Marlene Jennings Liberal Notre-Dame-de-Grâce—Lachine, QC

Mr. Speaker, I have a question for the member about the issue of the repeal of section 159. Section 159 is the section of the Criminal Code that makes anal intercourse a criminal act for anyone under the age of 18. Right now all other sexual acts are legal as of the age of 14. This legislation would make 16 the age of consent, meaning that sexual activity under the age of 16 would prima facie be criminal, but there is protection for closeness in age.

However, the government, knowing that two appellate courts, that of Ontario and that of Quebec, have ruled that section 159 is a violation of the charter, is anti-constitutional and should have no effect, decided in its wisdom not to harmonize the age of consent for all sexual activity. Rather, it preferred to leave that section on the books.

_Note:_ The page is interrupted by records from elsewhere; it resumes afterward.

/-- ECHO_TIMEOUT: no reply to the oldest request that has left the contacts within its time; the TAG is
retired and the sample is asked for again; a set with 16 abandoned samples is discarded (R104). -/
def echoTimeout (n l : Nat) (s : State) : State :=
  let x := s.lane n l
  match x.echoes.find? (fun e => !(x.waits e)) with
  | none => s
  | some (ls, tag, at_) =>
    let s := s.reach (at_ + s.echoLimit)
    let u := s.setLane n l { x with echoes := x.echoes.erase (ls, tag, at_) }
    let id := cellId n (128 * l + ls)
    let k := calKey (s.requalRuns n l) id
    let c := s.cal k
    if !s.calOpen n l id then u
    else if setSize ≤ c.abandoned + 1 then u.discardSet k id none
    else u.setCal k { c with abandoned := c.abandoned + 1 }

def execEchoTimeout (arm : Arm) (lane : DLane) (s : State) : Host.Outcome State Fault Refusal :=
  .next (echoTimeout arm lane s)

/-! ### Passes (R105, R106) -/

/-- A pass begins: the present cells of the enabled arms, and the lanes whose identity record is
complete (R105). -/
def State.passStart (s : State) : State :=
  let lanes := (s.armsEn.flatMap (fun n => (List.range 8).map (fun l => (n, l)))).filter (fun x =>
    s.flag (laneFld x.1 x.2 F.DFY_CREDIT_ID_OK))
  let present := s.armsEn.flatMap (fun n => (List.range 8).flatMap (fun l => s.laneCells n l))
  { s with dcal := { s.dcal with
      running := true, startedAt := s.now, told := false
      lanes := lanes.map (fun x => laneKey x.1 x.2), present := present
      cells := s.dcal.cells.filter (fun c => decide (8192 ≤ c.1)) } }

/-- SWM_CAL.START (R105); START stays set until the pass ends, and a write meanwhile starts nothing. A
pass of BG_EN does not set it. -/
def dcalStart (s : State) : State :=
  if s.dcal.running then s else s.passStart.setFlag F.SWM_CAL_START true

def execDcalStart (s : State) : Host.Outcome State Fault Refusal := .next (dcalStart s)

/-- DELAY of a cell's entry in the cell table in memory (Tables 3.3 and 3.4). -/
def cellTable (n slot : Nat) : Nat := 0x04000000 + 0x100000 * n + 16 * slot
def delayAddr (id : Nat) : Nat := cellTable (id / 1024) (id % 1024) + 8

/-- SWM_CAL.TOL_NS in effect, in 0.125 ns: 0 acts as 1 (Table 4.11). -/
def State.tol (s : State) : Int := 8 * (max 1 (s.effFld F.SWM_CAL_TOL_NS) : Nat)

/-- Whether a new DELAY lies further from the present one than the tolerance (R106). -/
def State.jumps (s : State) (id : Nat) (r : Int) : Bool :=
  decide (s.tol < ((r - ((s.cell id).delay : Int)).natAbs : Int))

/-- DELAY_JUMP: JUMP is set, the first such cell recorded, and the report made (R106). While JUMP still reads
1 the earlier cell stays (DESIGN CHOICE: assumption 55). -/
def State.delayJump (s : State) (id : Nat) : State :=
  let s := if s.flag F.SWM_CAL_JUMP then s else s.setFld F.SWM_CAL_JUMP_ID id
  (s.setFlag F.SWM_CAL_JUMP true).report 0x0D id

/-- A refresh requested for an arm (R87); while one is pending a request has no further effect (R13). -/
def State.requestRefresh (s : State) (n : Nat) : State :=
  if s.flag (F.SWM_TBL_REFRESH.up (0x4000 * n)) then s
  else
    let s := s.setFlag (F.SWM_TBL_REFRESH.up (0x4000 * n)) true
    s.setArm n { s.arm n with refresh := true, refreshSweeps := 0 }

/-- Whether a new DELAY changes the cell table's; a poisoned word has no value (DEDUCED: assumption 56). -/
def State.delayDiffers (s : State) (id : Nat) (r : Int) : Bool :=
  s.poisoned (delayAddr id) 4 || s.rd32 (delayAddr id) != BitVec.ofInt 32 r

/-- A new DELAY written into the cell table, whose word is read for it (R25); it is the cell's calibrated one
from here on (R39, R106). -/
def State.writeDelay (s : State) (id : Nat) (r : Int) : State :=
  let w := BitVec.ofInt 32 r
  let s := (s.checkRead (delayAddr id) 4).store (delayAddr id) (leBytes 4 w.toNat)
  s.setCell id { s.cell id with calDelay := some w.toNat }

/-- A cell whose calibration has failed: fault CAL in Blocked and Servicing, and in requalification in
every state; else its DELAY is kept and CAL_FAIL reported (R104, R196). -/
def State.calFailed (s : State) (id : Nat) (requal : Bool) : State :=
  if s.quiet || requal then s.cellFaultSeen id 0xA true else s.report 0x0B id

/-- One cell at the end of a pass (R105, R106). -/
def State.passCell (s : State) (id : Nat) : State :=
  let part := s.dcal.lanes.contains (laneKey (id / 1024) (id % 1024 / 128))
  let c := s.cal id
  if !part || c.failed then s.calFailed id false
  else match c.result with
    | none => s
    | some r =>
      if !s.quiet && s.jumps id r then s.delayJump id
      else s.writeDelay id r

/-- The arms whose tables a pass changes. -/
def State.passArms (s : State) : List Nat :=
  (List.range 6).filter (fun n => s.dcal.present.any (fun id =>
    let c := s.cal id
    decide (id / 1024 = n) && s.dcal.lanes.contains (laneKey n (id % 1024 / 128)) && !c.failed &&
      match c.result with
      | none => false
      | some r => (s.quiet || !(s.jumps id r)) && s.delayDiffers id r))

/-! ### WIN_OFF (R39) -/

/-- The end of frame transmission after the admission point, ns (Table 2.1). -/
def State.frameEndNs (s : State) : Nat := if s.alt then 1362 else 2084

/-- The largest calibrated path delay of a configured lane, in 0.125 ns, with the lane. -/
def State.longest (s : State) : Nat × Nat × Nat :=
  (s.armsEn.flatMap (fun n => ((List.range 8).flatMap (fun l => s.laneCells n l)).map
    (fun id => ((s.cell id).calDelay.getD (s.cell id).delay, n, id % 1024 / 128)))).foldl
    (fun b x => if b.1 < x.1 then x else b) (0, 0, 0)

/-- Whether WIN_OFF violates a limit of R39. -/
def State.winBad (s : State) : Bool :=
  let w := s.fld F.CRK_WIN_WIN_OFF
  decide (8 * (w : Int) < 8 * ((s.frameEndNs : Int) - s.period + 100) + (s.longest.1 : Int)) ||
  decide (s.period < w + 2)

/-- The check of R39: a violation is reported as WIN_SHORT with the lane of the longest path. -/
def State.winCheck (s : State) : State :=
  let bad := s.winBad
  let s := { s with crk := { s.crk with winShort := bad } }
  if bad then s.report 0x07 (laneDetail s.longest.2.1 s.longest.2.2) else s

/-- Whether every cell of the lanes that take part has a result or has failed. -/
def State.passOver (s : State) : Bool :=
  s.dcal.running && s.dcal.present.all (fun id =>
    !(s.dcal.lanes.contains (laneKey (id / 1024) (id % 1024 / 128))) || (s.cal id).finished)

/-- DCAL_PASS_END: DELAY values are written or withheld, refreshes requested, failed cells recorded;
the pass is counted and WIN_OFF checked; with BG_EN the next pass starts (R104 to R106, R39). Its reports
are logged in ascending line order (R375). -/
def dcalPassEnd (s : State) : State :=
  if s.passOver then
    let s0 := s
    let arms := s.passArms
    let s := forL s.dcal.present (fun id s => s.passCell id) s
    let s := forL arms (fun n s => s.requestRefresh n) s
    let s := { s with dcal := { s.dcal with running := false } }
    let s := (s.setFlag F.SWM_CAL_START false).setFlag F.SWM_CAL_DONE true
    let s := s0.logOrder (s.bump F.SWM_CAL_STAT_PASSES 1).winCheck
    if s.flag F.SWM_CAL_BG_EN then s.passStart else s
  else s

def execDcalPassEnd (s : State) : Host.Outcome State Fault Refusal := .next (dcalPassEnd s)

/-- DCAL_STARVED: no pass completes within 10 s (R105). -/
def dcalStarved (s : State) : State :=
  if s.dcal.running && !s.dcal.told then
    let s := s.reach (s.dcal.startedAt + 10000 * psMs)
    let s := { s with dcal := { s.dcal with told := true } }
    (s.setFlag F.SWM_CAL_STAT_STARVED true).report 0x0C 0
  else s

def execDcalStarved (s : State) : Host.Outcome State Fault Refusal := .next (dcalStarved s)

/-! ### Requalification (R196) -/

/-- Whether the requalification of a lane has a result for every present cell. -/
def State.requalOver (s : State) (n l : Nat) : Bool :=
  s.requalRuns n l && (s.laneCells n l).all (fun id => (s.cal (calKey true id)).finished)

/-- REQUAL_DONE: failed cells get fault CAL; when every other new DELAY lies within the tolerance the
values are written and the lane becomes USABLE, else none is written, REQUAL_FAIL is set, DELAY_JUMP is
reported and the lane stays not USABLE until the next BRINGUP (R196). -/
def requalDone (n l : Nat) (s : State) : State :=
  if s.requalOver n l then
    let ids := s.laneCells n l
    let c := fun id => s.cal (calKey true id)
    let failed := ids.filter (fun id => (c id).failed)
    let good : List (Nat × Int) := ids.filterMap (fun id => ((c id).result).map (fun r => (id, r)))
    let jump := good.find? (fun x => s.jumps x.1 x.2)
    let s := { s with dcal := { s.dcal with
      cells := s.dcal.cells.filter (fun x => !(ids.contains (x.1 - 8192) && decide (8192 ≤ x.1))) } }
    let s := s.setFlag (laneFld n l F.DFY_LSTAT_REQUAL) false
    let s := s.setLane n l { s.lane n l with requal := false }
    let s := forL failed (fun id s => s.calFailed id true) s
    let s := match jump with
      | some (id, _) =>
        let s := s.setFlag (laneFld n l F.DFY_LSTAT_REQUAL_FAIL) true
        (s.setLane n l { s.lane n l with barred := true }).delayJump id
      | none =>
        let changed := good.any (fun x => s.delayDiffers x.1 x.2)
        let s := forL good (fun x (s : State) => s.writeDelay x.1 x.2) s
        let s := if changed then s.requestRefresh n else s
        s.setFlag (laneFld n l F.DFY_LSTAT_USABLE) (!(s.lane n l).barred)
    s.portSet n
  else s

Not only did the government do that, but it then opposed an amendment that I attempted to bring in committee in order to repeal that section.

I would like to know what the member thinks about a government that has an opportunity to ensure that a discriminatory and homophobic section of the Criminal Code, which has been deemed to be that by our appellate courts, but decides not to take advantage of its Bill C-22, which we Liberals do support, to harmonize that and to ensure that there are no longer any homophobic and discriminatory sections in the Criminal Code.

Criminal CodeGovernment Orders

May 3rd, 2007 / 3:40 p.m.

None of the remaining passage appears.